Data from various sources that we thought would never mesh is being stitched together to tell a rich data story. We’re seeing a lot more collaboration between big tech players like Apple and Google, and National Statistics offices. We’re seeing work between the United Nations Statistics Division (UNSD) to share knowledge between national statistics offices  to ensure that decision makers have the data they need to defeat the virus.

We’ve even seen Google and Apple working together to develop a contact-tracing mobile app. That is like when Undertaker and Kane put their differences aside to team up as the Brothers of Destruction to win the Tag Team championship, except not as awesome.

So cool.
WWE (WWF back then)

This open sourcing of data has shown the added benefit of revealing weaknesses in our global data infrastructure, maybe things we never really thought about before. For example, digital gaps in nursing homes in the UK.

Lesson 5: A new data dawn

A lot of data being stitched together but will it always be a good thing? How will this affect policy making in the future, in a post-COVID society? What might the next pandemic look like? With the fusion of big tech and state surveillance, will we see a shift in surveillance operations? People should hold governments accountable for their partnerships with big for-profit tech companies, such as the data they get from mobile phones (e.g. GPS).

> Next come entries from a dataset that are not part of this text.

/-- States of a visit in a crane leg (R45). -/
def VisitState.inLeg : VisitState → Bool
  | .outbound | .inbound | .moving => true
  | _ => false

/-- States in which a station going OUT holds a visit (R32). -/
def VisitState.atStation : VisitState → Bool
  | .inLane | .presenting | .atFace | .withdrawing => true
  | _ => false

/-! ### Lane places (R120, R121) -/

/-- Places reserved by an aisle at its station, grants included. -/
def reservations (s : State) (a : Aisle) : Nat :=
  if a.val % 2 = 0 then (station s (zoneOf a)).resv0 else (station s (zoneOf a)).resv1

def setReservations (a : Aisle) (n : Nat) (s : State) : State :=
  let r := station s (zoneOf a)
  setStation (zoneOf a) (if a.val % 2 = 0 then { r with resv0 := n } else { r with resv1 := n }) s

/-- The aisle is in its station's waiting set; this is also its scheduler's waiting mark. -/
def waiting (s : State) (a : Aisle) : Bool :=
  if a.val % 2 = 0 then (station s (zoneOf a)).waiting0 else (station s (zoneOf a)).waiting1

def setWaiting (a : Aisle) (w : Bool) (s : State) : State :=
  let r := station s (zoneOf a)
  setStation (zoneOf a) (if a.val % 2 = 0 then { r with waiting0 := w } else { r with waiting1 := w }) s

/-- Free places: 3 minus the bins in the queue minus the reservations of both aisles (R120). -/
def freePlaces (r : StationRec) : Nat := Config.laneLength - r.lane.length - r.resv0 - r.resv1

/-- The aisle returns a grant it holds (R84, R121). The freed place is granted by `schedule`. -/
def returnGrant (a : Aisle) (s : State) : State :=
  if (aisleRec s a).grant then
    setReservations a (reservations s a - 1) (setAisle a { aisleRec s a with grant := false } s)
  else s

/-- The aisle withdraws its wait (R84). -/
def withdrawWait (a : Aisle) (s : State) : State := if waiting s a then setWaiting a false s else s

/-- The crane enters FAULTED, PARKING or OFFLINE: its aisle returns any grant and withdraws any wait (R84). -/
def dropClaims (a : Aisle) (s : State) : State := withdrawWait a (returnGrant a s)

/-! ### Ends of visits (R28) -/

/-- A visit's reservation is released to its station's arbiter (R29). -/
def releaseReservation (n : Nat) (s : State) : State :=
  match visit s n with
  | none => s
  | some v =>
    if v.reservation then
      let s1 := setVisit n { v with reservation := false } s
      match binAisle s v.bin with
      | none => s1
      | some a => setReservations a (reservations s1 a - 1) s1
    else s

/-- What the end of a visit with outcome DONE does to its bin: the last visit day is today, and DAMAGED quarantines it
(R28, R77). -/
def doneBin (today : Nat) (damaged : Bool) (r : BinRec) : BinRec :=
  { r with lastVisitDay := some today, quarantined := r.quarantined || damaged }

/-- A visit ends (R28): state and outcome are set, its hold becomes absent, its reservation is released, the bin's open
visit becomes absent, and VISIT_ENDED is set. -/
def endVisit (n : Nat) (st : VisitState) (o : VisitOutcome) (s : State) : State :=
  match visit s n with
  | none => s
  | some v =>
    let s1 := releaseReservation n s
    let s2 := setVisit n { v with state := st, outcome := some o, hold := .none, reservation := false } s1
    let s3 := modBin v.bin (fun r => { r with openVisit := none }) s2
    let s4 := if o = .done then modBin v.bin (doneBin s.day v.problems.damaged) s3 else s3
    setAttention visitEndedBit s4

/-! ### Motion marks and flags of bins (R12, R18, R20, R21) -/

def markUncertain (b : Nat) (s : State) : State := modBin b (fun r => { r with uncertain := true }) s

def markStranded (b : Nat) (s : State) : State := modBin b (fun r => { r with stranded := true }) s

def markObstructed (b : Nat) (s : State) : State := modBin b (fun r => { r with obstructed := true }) s

/-- The fork of an aisle is cut off, if one is in flight or awaits its retry: its mark is cleared and its bin is UNCERTAIN
at the source (R12, R110). -/
def cutFork (a : Aisle) (s : State) : State :=
  match forkMark s a with
  | none => s
  | some b => markUncertain b (setForkMark a none s)

/-- The part is in a reset that lasts, and takes no command and no report (R179). -/
def inReset (s : State) : Bool := s.resets.active.isSome

/-- A report or expiry taken outside a reset acts; during one it is not taken (R179). -/
def outsideReset (f : State → State) (s : State) : State := if inReset s then s else f s

/-- A timer's remaining ms has run out. -/
def timerDue (t : Option Nat) : Bool := t == some 0

/-- A timer after one tick: a running timer's remaining ms falls by 1 until it is 0 (R181). -/
def tickTimer (t : Option Nat) : Option Nat := t.map (· - 1)

/-- A count that stays at 65,535 (R96, R157). -/
def countUp (n : Nat) : Nat := if n < Config.countLimit then n + 1 else n

end Sys2Proof.Machine
end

This concern is not too distant from how the public’s perception of the privacy of their data and how it was being mined for marketing purposes sparked the GDPR saga. It all comes back to responsible data use. It is very cool how all this data is being exposed, analysed and spoken about in the public domain but it’s more important to make sure we’re using it in the right way and doing the right thing.

To Close Out…

In summary:

  1. Be agile in response to fluid insight
  2. More attention is being paid to data
  3. Never accept a statistic at face value especially if you saw it on the news
  4. Data becomes more sturdy and more reliable when it’s fully transparent
  5. We have a responsibility to hold government and institutions accountable for our personal data

To make conclusions from data we need to really know data and be able to change as it changes. More eyes are on data than ever before, which means data has more power and that makes it more dangerous. But we have the power to disarm it by sharing and being open. We’re sitting on the brink of a new data dawn; how we hold institutions accountable and how mindful we are of it will play a large part in the role of data in our lives.